-- ==== Sys2Proof/Laws/Finalize.lean ====
section
/-! SUPPORT. What the padding of `FINALIZE` does: the bits of the padded string, and the blocks the last COMPRESS
runs take. -/

namespace Sys2Proof.Machine

/-! ### The padded string -/

/-- R180: the padding reaches 256 bits short of a block boundary. -/
theorem padZeros_spec (N : Nat) : (N + 1 + padZeros N) % 512 = 256 := by unfold padZeros; omega

theorem length_padded (M : List Bool) : (padded M).length = M.length + 1 + padZeros M.length + 256 := by
  simp [padded, lengthBits]
  omega

/-- The bits of the padded string (R180). -/
theorem getD_padded (M : List Bool) (i : Nat) :
    (padded M).getD i false =
      if i < M.length then M.getD i false
      else if i = M.length then true
      else if i < M.length + 1 + padZeros M.length then false
      else if i < M.length + 1 + padZeros M.length + 256
        then M.length.testBit (255 - (i - (M.length + 1 + padZeros M.length)))
      else false := by
  unfold padded
  split
  · next h => exact List.getD_append _ _ _ _ h
  · next h =>
    rw [List.getD_append_right _ _ _ _ (by omega)]
    split
    · next h1 => rw [h1, Nat.sub_self]; rfl
    · next h1 =>
      obtain ⟨k, hk⟩ : ∃ k, i - M.length = k + 1 := ⟨i - M.length - 1, by omega⟩
      rw [hk, List.getD_cons_succ]
      split
      · next h2 =>
        rw [List.getD_append _ _ _ _ (by simp; omega), List.getD_eq_getElem?_getD,
          List.getElem?_replicate]
        split <;> rfl
      · next h2 =>
        rw [List.getD_append_right _ _ _ _ (by simp; omega), List.length_replicate]
        split
        · next h3 =>
          rw [List.getD_eq_getElem?_getD, lengthBits, List.getElem?_map, List.getElem?_range (by omega)]
          simp only [Option.map_some, Option.getD_some]
          congr 2
          omega
        · next h3 => exact List.getD_eq_default _ _ (by simp [lengthBits]; omega)

/-! ### The blocks -/

/-- Bit `r`, counted from the most significant, of the `1` bit's byte (R172). -/
theorem getLsbD_oneBit {rem r : Nat} (hr : r < 8) : (0x80#8 >>> rem).getLsbD (7 - r) = decide (r = rem) := by
  rw [getLsbD_shiftRight_byte _ hr]
  have hbit : ∀ k, k < 8 → (0x80#8 : Byte).getLsbD (7 - k) = decide (k = 0) := by decide
  rw [hbit _ (by omega)]
  by_cases h : r = rem
  · simp [h]
  · by_cases h2 : rem ≤ r
    · rw [decide_eq_false h, decide_eq_false (p := r - rem = 0) (by omega), Bool.and_false]
    · rw [decide_eq_false h, decide_eq_false h2, Bool.false_and]

/-- The bits of the block after step 1 and a zero fill from the next byte to byte `hi` (R172 to R174). -/
theorem blockBit_padOne {h : Words} {M : List Bool} {s : State} (H : HoldsFrom h M s) {hi i : Nat}
    (hi64 : 8 * hi ≤ 512) (hlt : i < 8 * hi) :
    blockBit (zeroFill (appendOneBit s).block (s.bytePos.toNat + 1) hi) i =
      if i < s.fillBits.toNat then M.getD (512 * (M.length / 512) + i) false else decide (i = s.fillBits.toNat) := by
  have hp := H.byte_pos
  have hf := H.counters.fill_lt
  rw [blockBit_zeroFill _ _ _ (by omega), appendOneBit_block, toNat_and_seven, blockBit_orByte _ _ _ (by omega),
    getLsbD_oneBit (Nat.mod_lt _ (by decide))]
  by_cases hold : i < s.fillBits.toNat
  · have h1 : ¬ s.bytePos.toNat + 1 ≤ i / 8 := by omega
    have h2 : ¬ (i / 8 = s.bytePos.toNat ∧ i % 8 = s.fillBits.toNat % 8) := by omega
    rw [if_pos hold, H.bits i hold, decide_eq_false h1, ← Bool.decide_and, decide_eq_false h2]
    simp
  · rw [if_neg hold]
    by_cases hb : i / 8 = s.bytePos.toNat
    · have h1 : ¬ s.bytePos.toNat + 1 ≤ i / 8 := by omega
      have h3 : (i % 8 = s.fillBits.toNat % 8) ↔ (i = s.fillBits.toNat) := by omega
      rw [H.clean i (by omega) hb, decide_eq_false h1, decide_eq_true hb]
      simp [h3]
    · have h1 : s.bytePos.toNat + 1 ≤ i / 8 := by omega
      have h2 : i / 8 < hi := by omega
      have h3 : ¬ i = s.fillBits.toNat := by omega
      simp [h1, h2, h3]

/-- `BYTEPOS` after step 1 (R172). -/
theorem appendOneBit_bytePos_toNat {s : State} (h : CountersAgree s) :
    (appendOneBit s).bytePos.toNat = s.bytePos.toNat + 1 := by
  have hf := h.fill_lt
  have hp := h.byte_pos
  rw [appendOneBit_bytePos, BitVec.toNat_add, show (1 : BitVec 7).toNat = 1 from rfl]
  omega

/-- The case split of step 2 (R173, R179): one COMPRESS in all, or two. -/
theorem padAndCompress_cases {s : State} (h : CountersAgree s) :
    (s.bytePos.toNat < 32 ∧ (padAndCompress s).compressions = s.compressions + 1 ∧
      (padAndCompress s).acc = compress s.acc
        (writeLength (zeroFill (appendOneBit s).block (s.bytePos.toNat + 1) 32) s.totalBits)) ∨
    (32 ≤ s.bytePos.toNat ∧ (padAndCompress s).compressions = s.compressions + 2 ∧
      (padAndCompress s).acc = compress (compress s.acc (zeroFill (appendOneBit s).block (s.bytePos.toNat + 1) 64))
        (writeLength (zeroFill (zeroFill (appendOneBit s).block (s.bytePos.toNat + 1) 64) 0 32) s.totalBits)) := by
  have hb := appendOneBit_bytePos_toNat h
  unfold padAndCompress makeRoom
  rw [hb]
  by_cases hc : 32 < s.bytePos.toNat + 1
  · right
    rw [if_pos hc]
    exact ⟨by omega, rfl, rfl⟩
  · left
    rw [if_neg hc]
    refine ⟨by omega, rfl, ?_⟩
    unfold compressLength
    rw [runCompress_acc, hb]
    rfl

/-- R180 for the accumulator: the blocks of the padded string, in order, from whatever accumulator. -/
theorem padAndCompress_holds {h : Words} {M : List Bool} {s : State} (H : HoldsFrom h M s)
    (hT : s.totalBits = BitVec.ofNat 256 M.length) :
    (padAndCompress s).acc = hashFrom h (padded M) ((padded M).length / 512) := by
  have hp := H.byte_pos
  have hf := H.fill
  have hz := padZeros_spec M.length
  have hlen := length_padded M
  have hTbit : ∀ i, 256 ≤ i → i < 512 → s.totalBits.getLsbD (511 - i) = M.length.testBit (511 - i) := by
    intro i h1 h2
    rw [hT, BitVec.getLsbD_ofNat, decide_eq_true (by omega), Bool.true_and]
  have happ : hashFrom h (padded M) (M.length / 512) = s.acc := by
    rw [H.acc]; unfold padded; exact hashFrom_append _ _ _ (by omega)
  rcases padAndCompress_cases H.counters with ⟨hsmall, -, hacc⟩ | ⟨hbig, -, hacc⟩
  · have hz' : padZeros M.length = 255 - s.fillBits.toNat := by unfold padZeros; omega
    have hblk : writeLength (zeroFill (appendOneBit s).block (s.bytePos.toNat + 1) 32) s.totalBits
        = messageBlock (padded M) (M.length / 512) := by
      refine eq_messageBlock fun i hi => ?_
      rw [blockBit_writeLength _ _ hi, getD_padded]
      by_cases h256 : 256 ≤ i
      · rw [if_pos h256, hTbit i h256 hi, if_neg (by omega), if_neg (by omega), if_neg (by omega),
          if_pos (by omega)]
        congr 1
        omega
      · rw [if_neg h256, blockBit_padOne H (by decide) (by omega)]
        by_cases hold : i < s.fillBits.toNat
        · rw [if_pos hold, if_pos (by omega)]
        · rw [if_neg hold, if_neg (by omega)]
          by_cases heq : i = s.fillBits.toNat
          · rw [decide_eq_true heq, if_pos (by omega)]
          · rw [decide_eq_false heq, if_neg (by omega), if_pos (by omega)]
    rw [hacc, hblk, ← happ, show (padded M).length / 512 = M.length / 512 + 1 by omega]
    rfl
  · have hz' : padZeros M.length = 767 - s.fillBits.toNat := by unfold padZeros; omega
    have hfirst : zeroFill (appendOneBit s).block (s.bytePos.toNat + 1) 64
        = messageBlock (padded M) (M.length / 512) := by
      refine eq_messageBlock fun i hi => ?_
      rw [getD_padded, blockBit_padOne H (by decide) (by omega)]
      by_cases hold : i < s.fillBits.toNat
      · rw [if_pos hold, if_pos (by omega)]
      · rw [if_neg hold, if_neg (by omega)]
        by_cases heq : i = s.fillBits.toNat
        · rw [decide_eq_true heq, if_pos (by omega)]
        · rw [decide_eq_false heq, if_neg (by omega), if_pos (by omega)]
    have hsecond : ∀ blk : Block, writeLength (zeroFill blk 0 32) s.totalBits
        = messageBlock (padded M) (M.length / 512 + 1) := by
      intro blk
      refine eq_messageBlock fun i hi => ?_
      rw [blockBit_writeLength _ _ hi, getD_padded]
      by_cases h256 : 256 ≤ i
      · rw [if_pos h256, hTbit i h256 hi, if_neg (by omega), if_neg (by omega), if_neg (by omega), if_pos (by omega)]
        congr 1
        omega
      · rw [if_neg h256, blockBit_zeroFill _ _ _ hi, if_neg (by omega), if_neg (by omega), if_pos (by omega)]
        have : i / 8 < 32 := by omega
        simp [this]
    rw [hacc, hsecond, hfirst, ← happ, show (padded M).length / 512 = M.length / 512 + 1 + 1 by omega]
    rfl

end Sys2Proof.Machine
end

=== WHAT THIS TASK INVOLVES ===
For the lines above, output exactly those from the line containing "simp only [Option.map_some, Option.getD_some]" through the line containing "to R174). -/", and skip the others.

=== REPLY TO THE TASK ===
          simp only [Option.map_some, Option.getD_some]
          congr 2
          omega
        · next h3 => exact List.getD_eq_default _ _ (by simp [lengthBits]; omega)

/-! ### The blocks -/

/-- Bit `r`, counted from the most significant, of the `1` bit's byte (R172). -/
theorem getLsbD_oneBit {rem r : Nat} (hr : r < 8) : (0x80#8 >>> rem).getLsbD (7 - r) = decide (r = rem) := by
  rw [getLsbD_shiftRight_byte _ hr]
  have hbit : ∀ k, k < 8 → (0x80#8 : Byte).getLsbD (7 - k) = decide (k = 0) := by decide
  rw [hbit _ (by omega)]
  by_cases h : r = rem
  · simp [h]
  · by_cases h2 : rem ≤ r
    · rw [decide_eq_false h, decide_eq_false (p := r - rem = 0) (by omega), Bool.and_false]
    · rw [decide_eq_false h, decide_eq_false h2, Bool.false_and]

/-- The bits of the block after step 1 and a zero fill from the next byte to byte `hi` (R172 to R174). -/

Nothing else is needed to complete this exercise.